There are worrying signs of drift. Economist Fabian Zuleeg warns that Europe’s response to the changing geopolitical landscape “is lagging reality,” and some observers describe a trend toward what one of us calls “illiberal multilateralism.” Migration policy offers a concrete example: in a September U.N. address, President Trump claimed the United States had solved its migration challenges and criticized Europe’s handling of what he called a “crisis of uncontrolled migration.” The U.S. National Security Strategy later accused the EU of failing to control migration and warned of “civilizational erasure.”

Influenced by both international rhetoric and domestic politics, the European Parliament and European Council recently agreed on new asylum rules. The pact allows states to return asylum seekers to countries through which they transited — even when those individuals have no established ties to those transit states — and it created an EU-wide list of so-called “safe countries,” including Morocco, Tunisia, Egypt, Kosovo, India, Colombia and Bangladesh.

But many of those countries have documented human-rights abuses. Amnesty International and Human Rights Watch report that migrants in Tunisia, for example, have been subject to beatings, sexual violence, torture and collective expulsions. The parallels to U.S. practice are striking: the Trump administration has deported people to places such as El Salvador and South Sudan, where returnees have faced similar risks. Amnesty warns the Pact on Migration and Asylum could “set back European asylum law for decades to come.”

Adopting illiberal multilateralism would be both a moral and a strategic mistake.
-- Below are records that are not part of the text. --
/-- The adder's output for a negation. -/
theorem add16_negate (v : Word) : add16 0x0000#16 (~~~ v) true =
    ⟨0 - v, decide (v = 0x0000#16), decide (v = 0x8000#16)⟩ := by
  have hv := v.isLt
  rw [add16_not, AluOut.mk.injEq]
  refine ⟨?_, ?_, ?_⟩
  · simp
  · rw [decide_eq_decide, ← BitVec.toNat_inj]
    simp
  · rw [outside16, decide_eq_decide, ← BitVec.toNat_inj, BitVec.toInt_eq_toNat_cond (x := v)]
    simp only [BitVec.toInt_zero, BitVec.toNat_ofNat, Bool.not_true, Bool.toNat_false]
    split <;> omega

/-- The adder's output for an increment. -/
theorem add16_increment (v : Word) : add16 v 0x0000#16 true =
    ⟨v + 1, decide (v = 0xFFFF#16), decide (v = 0x7FFF#16)⟩ := by
  have hv := v.isLt
  rw [add16_eq, AluOut.mk.injEq]
  refine ⟨?_, ?_, ?_⟩
  · simp
  · rw [carry16, decide_eq_decide, ← BitVec.toNat_inj]
    simp only [BitVec.toNat_ofNat, Bool.toNat_true]
    omega
  · rw [outside16, decide_eq_decide, ← BitVec.toNat_inj, BitVec.toInt_eq_toNat_cond (x := v)]
    simp only [BitVec.toInt_zero, BitVec.toNat_ofNat, Bool.toNat_true]
    split <;> omega

/-- The adder's output for a decrement. -/
theorem add16_decrement (v : Word) : add16 v 0xFFFF#16 false =
    ⟨v - 1, decide (v ≠ 0x0000#16), decide (v = 0x8000#16)⟩ := by
  have hv := v.isLt
  have hminus : (0xFFFF#16).toInt = -1 := rfl
  rw [add16_eq, AluOut.mk.injEq]
  refine ⟨?_, ?_, ?_⟩
  · rw [BitVec.sub_eq_add_neg]
    simp
  · rw [carry16, decide_eq_decide, ne_eq, ← BitVec.toNat_inj]
    simp only [BitVec.toNat_ofNat, Bool.toNat_false]
    omega
  · rw [outside16, decide_eq_decide, ← BitVec.toNat_inj, BitVec.toInt_eq_toNat_cond (x := v), hminus]
    simp only [BitVec.toNat_ofNat, Bool.toNat_false]
    split <;> omega

/-- Settles O24, by the adder's output for a negation, an increment and a decrement. -/
theorem negateIncrementDecrement : Obligations.NegateIncrementDecrement := by
  intro d x y s
  exact ⟨aluResult_of_aluOut rfl (add16_negate _) rfl, aluResult_of_aluOut rfl (add16_negate _) rfl,
    aluResult_of_aluOut rfl (add16_increment _) rfl, aluResult_of_aluOut rfl (add16_decrement _) rfl⟩

/-- Settles O25: the operand passes with carry and overflow 0. -/
theorem passFunctions : Obligations.PassFunctions :=
  fun _ _ _ _ => ⟨aluResult_of_aluOut rfl rfl rfl, aluResult_of_aluOut rfl rfl rfl, aluResult_of_aluOut rfl rfl rfl⟩

/-- The complement as a difference. -/
theorem not_eq_sub (v : Word) : ~~~ v = 0xFFFF#16 - v := by
  apply BitVec.eq_of_toNat_eq
  have hv := v.isLt
  rw [toNat_not_word, BitVec.toNat_sub, BitVec.toNat_ofNat]
  omega

/-- Settles O27: a bitwise function has carry and overflow 0. -/
theorem logicFunctions : Obligations.LogicFunctions := by
  intro d x y s
  refine ⟨?and, ?or, ?xor, ?notx, ?noty⟩
  case and | or | xor => exact aluResult_of_aluOut rfl rfl rfl
  case notx | noty => exact aluResult_of_aluOut rfl (congrArg noAdder (not_eq_sub _)) rfl

/-- The output of ABS: the absolute value, with the overflow of the one value that has none. -/
theorem absOut_eq (v : Word) : (if v.msb then add16 0x0000#16 (~~~ v) true else noAdder v) =
    ⟨BitVec.ofNat 16 v.toInt.natAbs, false, decide (v = 0x8000#16)⟩ := by
  have hv := v.isLt
  have hint := BitVec.toInt_eq_toNat_cond v
  by_cases hneg : 2 ^ 15 ≤ v.toNat
  · have hmsb : v.msb = true := (BitVec.msb_eq_decide v).trans (decide_eq_true hneg)
    have hzero : v ≠ 0x0000#16 := by rintro rfl; simp at hneg
    rw [if_pos hmsb, add16_negate, decide_eq_false hzero, AluOut.mk.injEq]
    refine ⟨BitVec.eq_of_toNat_eq ?_, rfl, rfl⟩
    rw [if_neg (by omega)] at hint
    have habs : v.toInt.natAbs = 2 ^ 16 - v.toNat := by omega
    change (0#16 - v).toNat = _
    rw [habs, BitVec.zero_sub, BitVec.toNat_neg, BitVec.toNat_ofNat]
  · have hmsb : ¬ v.msb = true := by rw [BitVec.msb_eq_decide]; simpa using hneg
    have hmin : v ≠ 0x8000#16 := by rintro rfl; simp at hneg
    rw [if_neg hmsb, noAdder, decide_eq_false hmin, AluOut.mk.injEq]
    refine ⟨BitVec.eq_of_toNat_eq ?_, rfl, rfl⟩
    rw [if_pos (by omega)] at hint
    rw [hint, BitVec.toNat_ofNat]
    omega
Morally, it would betray long-standing humanitarian and legal commitments. Strategically, it would undermine the institutional architecture that gives the EU legitimacy and influence. If Europe mirrors the policies of Trump and Putin, it increases the risk that European institutions themselves will be dismissed as “wasteful, ineffective or harmful.” That outcome would weaken the very foundations of European prosperity, stability and global influence.

Europe should instead use its economic and institutional weight to defend human rights, uphold legal protections for asylum seekers and preserve the norms that sustain international cooperation. Doing so will not only protect vulnerable people; it will fortify the rules-based order that has underwritten peace and prosperity in Europe for decades.

About the authors: Austin Sarat is the William Nelson Cromwell Professor of Jurisprudence and Political Science at Amherst College. Ruxandra Paul is an Assistant Professor of Political Science at Amherst College and an affiliate of the Minda de Gunzburg Center for European Studies at Harvard University.